Inhibition of cAMP responsive element binding protein in striatal neurons enhances approach and avoidance responses toward morphine--and morphine withdrawal-related cues.

To investigate the role of cAMP responsive element binding protein (CREB)-dependent gene expression in morphine induced behaviors, we examined bitransgenic mice expressing a dominant and strong inhibitor of the CREB family of transcription factors, A-CREB, in striatal neurons in a regulatable manner. The expression of A-CREB in the striatum enhanced both morphine-induced conditioned place preference and morphine withdrawal-induced conditioned place avoidance. Our experiments thereby support a role for CREB in striatal neurons regulating approach and avoidance responses toward drug-related cues.

Inhibition of cAMP response element-binding protein reduces neuronal excitability and plasticity, and triggers neurodegeneration.

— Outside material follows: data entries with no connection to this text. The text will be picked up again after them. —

@[simp] theorem State.bump64_part (unit i n : Nat) (s : State) : (s.bump64 unit i n).part = s.part := (rfl)
@[simp] theorem State.bump64_pending (unit i n : Nat) (s : State) : (s.bump64 unit i n).pending = s.pending := (rfl)
@[simp] theorem State.bump64_freeTick (unit i n : Nat) (s : State) : (s.bump64 unit i n).freeTick = s.freeTick := (rfl)
@[simp] theorem State.bump64_qt (unit i n : Nat) (s : State) : (s.bump64 unit i n).qt = s.qt := (rfl)
@[simp] theorem State.bump64_up (unit i n : Nat) (s : State) : (s.bump64 unit i n).up = s.up := (rfl)
@[simp] theorem State.bump64_port (unit i n : Nat) (s : State) : (s.bump64 unit i n).port = s.port := (rfl)
@[simp] theorem State.bump64_sessions (unit i n : Nat) (s : State) : (s.bump64 unit i n).sessions = s.sessions := (rfl)
@[simp] theorem State.bump64_authFails (unit i n : Nat) (s : State) : (s.bump64 unit i n).authFails = s.authFails := (rfl)
@[simp] theorem State.bump64_lockout (unit i n : Nat) (s : State) : (s.bump64 unit i n).lockout = s.lockout := (rfl)
@[simp] theorem State.bump64_slots (unit i n : Nat) (s : State) : (s.bump64 unit i n).slots = s.slots := (rfl)
@[simp] theorem State.bump64_executing (unit i n : Nat) (s : State) : (s.bump64 unit i n).executing = s.executing := (rfl)
@[simp] theorem State.bump64_queues (unit i n : Nat) (s : State) : (s.bump64 unit i n).queues = s.queues := (rfl)
@[simp] theorem State.bump64_events (unit i n : Nat) (s : State) : (s.bump64 unit i n).events = s.events := (rfl)
@[simp] theorem State.bump64_inForce (unit i n : Nat) (s : State) : (s.bump64 unit i n).inForce = s.inForce := (rfl)
@[simp] theorem State.bump64_waiting (unit i n : Nat) (s : State) : (s.bump64 unit i n).waiting = s.waiting := (rfl)
@[simp] theorem State.bump64_dma (unit i n : Nat) (s : State) : (s.bump64 unit i n).dma = s.dma := (rfl)
@[simp] theorem State.bump64_gpio (unit i n : Nat) (s : State) : (s.bump64 unit i n).gpio = s.gpio := (rfl)
@[simp] theorem State.bump64_steward (unit i n : Nat) (s : State) : (s.bump64 unit i n).steward = s.steward := (rfl)
@[simp] theorem State.bump64_nv (unit i n : Nat) (s : State) : (s.bump64 unit i n).nv = s.nv := (rfl)
@[simp] theorem State.bump64_power (unit i n : Nat) (s : State) : (s.bump64 unit i n).power = s.power := (rfl)
@[simp] theorem State.bump64_rst (unit i n : Nat) (s : State) : (s.bump64 unit i n).rst = s.rst := (rfl)
@[simp] theorem State.bump64_rtc (unit i n : Nat) (s : State) : (s.bump64 unit i n).rtc = s.rtc := (rfl)
@[simp] theorem State.bump64_plumb (unit i n : Nat) (s : State) : (s.bump64 unit i n).plumb = s.plumb := (rfl)
@[simp] theorem State.bump64_gnss (unit i n : Nat) (s : State) : (s.bump64 unit i n).gnss = s.gnss := (rfl)
@[simp] theorem State.bump64_track (unit i n : Nat) (s : State) : (s.bump64 unit i n).track = s.track := (rfl)
@[simp] theorem State.bump64_screed (unit i n : Nat) (s : State) : (s.bump64 unit i n).screed = s.screed := (rfl)
@[simp] theorem State.bump64_audio (unit i n : Nat) (s : State) : (s.bump64 unit i n).audio = s.audio := (rfl)
@[simp] theorem State.bump64_radio (unit i n : Nat) (s : State) : (s.bump64 unit i n).radio = s.radio := (rfl)
@[simp] theorem State.bump64_modem (unit i n : Nat) (s : State) : (s.bump64 unit i n).modem = s.modem := (rfl)
@[simp] theorem State.bump64_cell (unit i n : Nat) (s : State) : (s.bump64 unit i n).cell = s.cell := (rfl)
@[simp] theorem State.bump64_clocks (unit i n : Nat) (s : State) : (s.bump64 unit i n).clocks = s.clocks := (rfl)
@[simp] theorem State.bump64_uarts (unit i n : Nat) (s : State) : (s.bump64 unit i n).uarts = s.uarts := (rfl)
@[simp] theorem State.bump64_trowelH (unit i n : Nat) (s : State) : (s.bump64 unit i n).trowelH = s.trowelH := (rfl)
@[simp] theorem State.bump64_trowelS (unit i n : Nat) (s : State) : (s.bump64 unit i n).trowelS = s.trowelS := (rfl)
@[simp] theorem State.bump64_applet (unit i n : Nat) (s : State) : (s.bump64 unit i n).applet = s.applet := (rfl)

@[simp] theorem State.setPortErr_part (s : State) : (s.setPortErr).part = s.part := (rfl)
@[simp] theorem State.setPortErr_pending (s : State) : (s.setPortErr).pending = s.pending := (rfl)
@[simp] theorem State.setPortErr_freeTick (s : State) : (s.setPortErr).freeTick = s.freeTick := (rfl)
@[simp] theorem State.setPortErr_qt (s : State) : (s.setPortErr).qt = s.qt := (rfl)
@[simp] theorem State.setPortErr_up (s : State) : (s.setPortErr).up = s.up := (rfl)
@[simp] theorem State.setPortErr_sessions (s : State) : (s.setPortErr).sessions = s.sessions := (rfl)
@[simp] theorem State.setPortErr_authFails (s : State) : (s.setPortErr).authFails = s.authFails := (rfl)
@[simp] theorem State.setPortErr_lockout (s : State) : (s.setPortErr).lockout = s.lockout := (rfl)
@[simp] theorem State.setPortErr_slots (s : State) : (s.setPortErr).slots = s.slots := (rfl)
@[simp] theorem State.setPortErr_executing (s : State) : (s.setPortErr).executing = s.executing := (rfl)
@[simp] theorem State.setPortErr_queues (s : State) : (s.setPortErr).queues = s.queues := (rfl)
@[simp] theorem State.setPortErr_events (s : State) : (s.setPortErr).events = s.events := (rfl)
@[simp] theorem State.setPortErr_counters (s : State) : (s.setPortErr).counters = s.counters := (rfl)
@[simp] theorem State.setPortErr_inForce (s : State) : (s.setPortErr).inForce = s.inForce := (rfl)
@[simp] theorem State.setPortErr_waiting (s : State) : (s.setPortErr).waiting = s.waiting := (rfl)
@[simp] theorem State.setPortErr_dma (s : State) : (s.setPortErr).dma = s.dma := (rfl)
@[simp] theorem State.setPortErr_gpio (s : State) : (s.setPortErr).gpio = s.gpio := (rfl)
@[simp] theorem State.setPortErr_steward (s : State) : (s.setPortErr).steward = s.steward := (rfl)
@[simp] theorem State.setPortErr_nv (s : State) : (s.setPortErr).nv = s.nv := (rfl)
@[simp] theorem State.setPortErr_power (s : State) : (s.setPortErr).power = s.power := (rfl)
@[simp] theorem State.setPortErr_rst (s : State) : (s.setPortErr).rst = s.rst := (rfl)
@[simp] theorem State.setPortErr_rtc (s : State) : (s.setPortErr).rtc = s.rtc := (rfl)
@[simp] theorem State.setPortErr_plumb (s : State) : (s.setPortErr).plumb = s.plumb := (rfl)
@[simp] theorem State.setPortErr_gnss (s : State) : (s.setPortErr).gnss = s.gnss := (rfl)
@[simp] theorem State.setPortErr_track (s : State) : (s.setPortErr).track = s.track := (rfl)
@[simp] theorem State.setPortErr_screed (s : State) : (s.setPortErr).screed = s.screed := (rfl)
@[simp] theorem State.setPortErr_audio (s : State) : (s.setPortErr).audio = s.audio := (rfl)
@[simp] theorem State.setPortErr_radio (s : State) : (s.setPortErr).radio = s.radio := (rfl)
@[simp] theorem State.setPortErr_modem (s : State) : (s.setPortErr).modem = s.modem := (rfl)
@[simp] theorem State.setPortErr_cell (s : State) : (s.setPortErr).cell = s.cell := (rfl)
@[simp] theorem State.setPortErr_clocks (s : State) : (s.setPortErr).clocks = s.clocks := (rfl)
@[simp] theorem State.setPortErr_uarts (s : State) : (s.setPortErr).uarts = s.uarts := (rfl)
@[simp] theorem State.setPortErr_trowelH (s : State) : (s.setPortErr).trowelH = s.trowelH := (rfl)
@[simp] theorem State.setPortErr_trowelS (s : State) : (s.setPortErr).trowelS = s.trowelS := (rfl)
@[simp] theorem State.setPortErr_applet (s : State) : (s.setPortErr).applet = s.applet := (rfl)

The cAMP-responsive element-binding protein (CREB) pathway has been involved in 2 major cascades of gene expression regulating neuronal function. The first one presents CREB as a critical component of the molecular switch that controls long-lasting forms of neuronal plasticity and learning. The second one relates CREB to neuronal survival and protection. To investigate the role of CREB-dependent gene expression in neuronal plasticity and survival in vivo, we generated bitransgenic mice expressing A-CREB, an artificial peptide with strong and broad inhibitory effect on the CREB family, in forebrain neurons in a regulatable manner. The expression of A-CREB in hippocampal neurons impaired L-LTP, reduced intrinsic excitability and the susceptibility to induced seizures, and altered both basal and activity-driven gene expression. In the long-term, the chronic inhibition of CREB function caused severe loss of neurons in the CA1 subfield as well as in other brain regions. Our experiments confirmed previous findings in CREB-deficient mutants and revealed new aspects of CREB-dependent gene expression in the hippocampus supporting a dual role for CREB-dependent gene expression regulating intrinsic and synaptic plasticity and promoting neuronal survival.

Enhanced CREB-dependent gene expression increases the excitability of neurons in the basal amygdala and primes the consolidation of contextual and cued fear memory.

Regulated expression of a constitutively active form of cAMP response element-binding protein (CREB), VP16-CREB, lowers the threshold for the late phase of long-term potentiation in the Schaffer collateral pathway in a de novo gene expression-independent manner, and increases the excitability and reduces afterhyperpolarization of neurons at the amygdala and the hippocampus. We explore the consequences of these changes on the consolidation of fear conditioning and find that the expression of VP16-CREB can bypass the requirement for de novo gene expression associated with long-term memory formation, suggesting that CREB-dependent gene expression is sufficient for fear memory consolidation.

cAMP response element-binding protein-mediated gene expression increases the intrinsic excitability of CA1 pyramidal neurons.

To investigate the role of CREB-mediated gene expression on the excitability of CA1 pyramidal neurons, we obtained intracellular recordings from pyramidal neurons of transgenic mice expressing a constitutively active form of CREB, VP16-CREB, in a regulated and restricted manner. We found that transgene expression increased the neuronal excitability and inhibited the slow and medium afterhyperpolarization currents. These changes may contribute to the reduced threshold for LTP observed in these mice. When strong transgene expression was turned on for prolonged period of time, these mice also showed a significant loss of hippocampal neurons and sporadic epileptic seizures. These deleterious effects were dose dependent and could be halted, but not reversed by turning off transgene expression. Our experiments reveal a new role for hippocampal CREB-mediated gene expression, identify the slow afterhyperpolarization as a primary target of CREB action, provide a new mouse model to investigate temporal lobe epilepsy and associated neurodegeneration, and illustrate the risks of cell death associated to a sustained manipulation of this pathway. As a result, our study has important implications for both the understanding of the cellular bases of learning and memory and the consideration of therapies targeted to the CREB pathway.